Jack nodded slowly. Perhaps the flat-topped cylinder they had recovered from the Hackmot ship could be made to work as a neutrino communicator for his fleet. “Tell me about this interstellar society where only predators travel among the stars. When did it begin and how far is it spread within this galaxy?”

“You realize your questions are the obvious ones, and have not the value already paid to me in trade goods?” Jack kept silent, but did not move his gaze from Menoma. “As you wish. Perhaps the Rizen told you this when first they encountered your other
Uhuru
ship. Only predators travel star to star, never the herbivores. Who are the subject peoples we claim as part of our Hunt territories.”

“And?” he prompted.

“Our culture began three thousand of your Earth years ago, in a distant part of what you call Orion Arm,” Menoma said. “It covers most of Orion Arm. While a few predator ships have visited the nearby Carina-Sagittarius Arm, none have claimed territory in that arm. We have plenty of populated stars in this arm.”

Jack felt both encouraged and depressed. “You mention subject peoples. Where are the closest stars with such peoples?”

Menoma bared his teeth again. “You cannot hope to join with our subject peoples, the way your Earth nations pretend to join together in this United Nations creation.”

“I ask out of curiosity. Where are the closest subject peoples? We have long debated which stars held life-bearing planets.”

“They are  not far away,” Menoma throat-coughed. “One subject people is located in the system you have labeled Epsilon Eridani, a bit more than ten light years from Sol. The next closest people live in Omicron2 Eridani system, about sixteen light years distant.”

Jack nodded slowly. “Do the HikHikSot lead this predator culture?”

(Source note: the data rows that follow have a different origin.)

/-- ADD, SUB, AND, OR, XOR, MUL, MINU, MAXU, SHL, SHR, SAR (R116): Gd takes the result modulo 2^32, G0 stays 0, the easel goes on
at the next index; nothing else changes but, for an easel that is stepped, that it halts. -/
def Obligations.AluInstructionsComplete : Prop :=
  ∀ (e : Fin 8) (f : Fields) (s : State), ∀ row ∈ aluRows e f, s.runs row.2.1 e f →
    ∃ t, exec row.1 s = .next t ∧
      t.g e f.d.toNat = (if f.d = 0 then 0 else row.2.2 (s.g e f.a.toNat) (s.opB e f)) ∧
      t.pc e = (s.pc e + 1) % 4096 ∧
      s.easelFrame ((if f.d = 0 then [] else [(Fd.SCAN_EASEL_G_G e f.d.toNat).off]) ++
        [(Fd.SCAN_EASEL_PC_PC e).off, (Fd.SCAN_EASEL_STAT_STATE e).off]) t

/-- CMP, PLOG, MFS, MTS (R117, R118): the condition goes to P[PD] and the special value to Gd; MTS writes HOP or EPC. Choices of
the model in it: log 34. -/
def Obligations.PredicatesAndSpecialsComplete : Prop :=
  (∀ (e : Fin 8) (f : Fields) (s : State), s.runs shCMP e f → f.d.toNat < 6 →
    ∃ t, exec (.cmp e f) s = .next t ∧
      t.p e (pdOf f) = (pdOf f == 0 || cmpCond f.d.toNat (s.g e f.a.toNat) (s.opB e f)) ∧ t.pc e = (s.pc e + 1) % 4096 ∧
      s.easelFrame [(Fd.SCAN_EASEL_PRED_P e).off, (Fd.SCAN_EASEL_PC_PC e).off, (Fd.SCAN_EASEL_STAT_STATE e).off] t) ∧
  (∀ (e : Fin 8) (f : Fields) (s : State), s.runs shPLOG e f → f.d.toNat < 4 →
    ∃ t, exec (.plog e f) s = .next t ∧
      t.p e (pdOf f) = (pdOf f == 0 || plogOp f.d.toNat (s.p e f.a.toNat) (s.p e f.b.toNat)) ∧
      t.pc e = (s.pc e + 1) % 4096 ∧
      s.easelFrame [(Fd.SCAN_EASEL_PRED_P e).off, (Fd.SCAN_EASEL_PC_PC e).off, (Fd.SCAN_EASEL_STAT_STATE e).off] t) ∧
  (∀ (e : Fin 8) (f : Fields) (s : State), s.runs shMFS e f → selOf f < 13 →
    ∃ t, exec (.mfs e f) s = .next t ∧
      t.g e f.d.toNat = (if f.d = 0 then 0 else s.special e (selOf f)) ∧ t.pc e = (s.pc e + 1) % 4096 ∧
      s.easelFrame [(Fd.SCAN_EASEL_G_G e f.d.toNat).off, (Fd.SCAN_EASEL_PC_PC e).off, (Fd.SCAN_EASEL_STAT_STATE e).off] t) ∧
  (∀ (e : Fin 8) (f : Fields) (s : State), s.runs shMTS e f → selOf f = 1 →
    ∃ t, exec (.mts e f) s = .next t ∧
      t.get (Fd.SCAN_EASEL_STAT_HOP e) = (s.g e f.a.toNat).toNat % 256 ∧ t.pc e = (s.pc e + 1) % 4096 ∧
      s.easelFrame [(Fd.SCAN_EASEL_PC_PC e).off, (Fd.SCAN_EASEL_STAT_STATE e).off] t) ∧
  (∀ (e : Fin 8) (f : Fields) (s : State), s.runs shMTS e f → selOf f = 2 →
    ∃ t, exec (.mts e f) s = .next t ∧
      t.get (Fd.SCAN_EASEL_PC_EPC e) = (s.g e f.a.toNat).toNat % 4096 ∧ t.pc e = (s.pc e + 1) % 4096 ∧
      s.easelFrame [(Fd.SCAN_EASEL_PC_PC e).off, (Fd.SCAN_EASEL_STAT_STATE e).off] t)
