@[simp] theorem State.mgmt_upd_io (f : Mgmt → Mgmt) : (s.mgmt' f).io = s.io := rfl
@[simp] theorem State.mgmt_upd_tbas (f : Mgmt → Mgmt) : (s.mgmt' f).tbas = s.tbas := rfl
@[simp] theorem State.mgmt_upd_scan (f : Mgmt → Mgmt) : (s.mgmt' f).scan = s.scan := rfl
@[simp] theorem State.mgmt_upd_emt (f : Mgmt → Mgmt) : (s.mgmt' f).emt = s.emt := rfl
@[simp] theorem State.mgmt_upd_lnk (f : Mgmt → Mgmt) : (s.mgmt' f).lnk = s.lnk := rfl
@[simp] theorem State.mgmt_upd_hst (f : Mgmt → Mgmt) : (s.mgmt' f).hst = s.hst := rfl
@[simp] theorem State.mgmt_upd_outp (f : Mgmt → Mgmt) : (s.mgmt' f).outp = s.outp := rfl
@[simp] theorem State.mgmt_upd_host (f : Mgmt → Mgmt) : (s.mgmt' f).host = s.host := rfl
@[simp] theorem State.mgmt_upd_memc (f : Mgmt → Mgmt) : (s.mgmt' f).memc = s.memc := rfl
@[simp] theorem State.mgmt_upd_moni (f : Mgmt → Mgmt) : (s.mgmt' f).moni = s.moni := rfl
@[simp] theorem State.mgmt_upd_safe (f : Mgmt → Mgmt) : (s.mgmt' f).safe = s.safe := rfl
@[simp] theorem State.mgmt_upd_mgmt (f : Mgmt → Mgmt) : (s.mgmt' f).mgmt = f s.mgmt := rfl
@[simp] theorem State.mgmt_upd_secu (f : Mgmt → Mgmt) : (s.mgmt' f).secu = s.secu := rfl
@[simp] theorem State.mgmt_upd_chip (f : Mgmt → Mgmt) : (s.mgmt' f).chip = s.chip := rfl
@[simp] theorem State.mgmt_upd_pending (f : Mgmt → Mgmt) : (s.mgmt' f).pending = s.pending := rfl

@[simp] theorem State.secu_upd_io (f : Secu → Secu) : (s.secu' f).io = s.io := rfl
@[simp] theorem State.secu_upd_tbas (f : Secu → Secu) : (s.secu' f).tbas = s.tbas := rfl
@[simp] theorem State.secu_upd_scan (f : Secu → Secu) : (s.secu' f).scan = s.scan := rfl
@[simp] theorem State.secu_upd_emt (f : Secu → Secu) : (s.secu' f).emt = s.emt := rfl
@[simp] theorem State.secu_upd_lnk (f : Secu → Secu) : (s.secu' f).lnk = s.lnk := rfl
@[simp] theorem State.secu_upd_hst (f : Secu → Secu) : (s.secu' f).hst = s.hst := rfl
@[simp] theorem State.secu_upd_outp (f : Secu → Secu) : (s.secu' f).outp = s.outp := rfl
@[simp] theorem State.secu_upd_host (f : Secu → Secu) : (s.secu' f).host = s.host := rfl
@[simp] theorem State.secu_upd_memc (f : Secu → Secu) : (s.secu' f).memc = s.memc := rfl
@[simp] theorem State.secu_upd_moni (f : Secu → Secu) : (s.secu' f).moni = s.moni := rfl
@[simp] theorem State.secu_upd_safe (f : Secu → Secu) : (s.secu' f).safe = s.safe := rfl
@[simp] theorem State.secu_upd_mgmt (f : Secu → Secu) : (s.secu' f).mgmt = s.mgmt := rfl
@[simp] theorem State.secu_upd_secu (f : Secu → Secu) : (s.secu' f).secu = f s.secu := rfl
@[simp] theorem State.secu_upd_chip (f : Secu → Secu) : (s.secu' f).chip = s.chip := rfl
@[simp] theorem State.secu_upd_pending (f : Secu → Secu) : (s.secu' f).pending = s.pending := rfl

“No one leads!” Menoma said in a tone that sounded angry-hungry. “We are each predators. We compete for territory. We claim territory. We defend our territory with violence, whenever a new predator species is foolish enough to force entry into one of our systems.” It paused, licked its teeth with a pink tongue, then gave a growl. “But we all obey the Rules by which a new territory is competed for.”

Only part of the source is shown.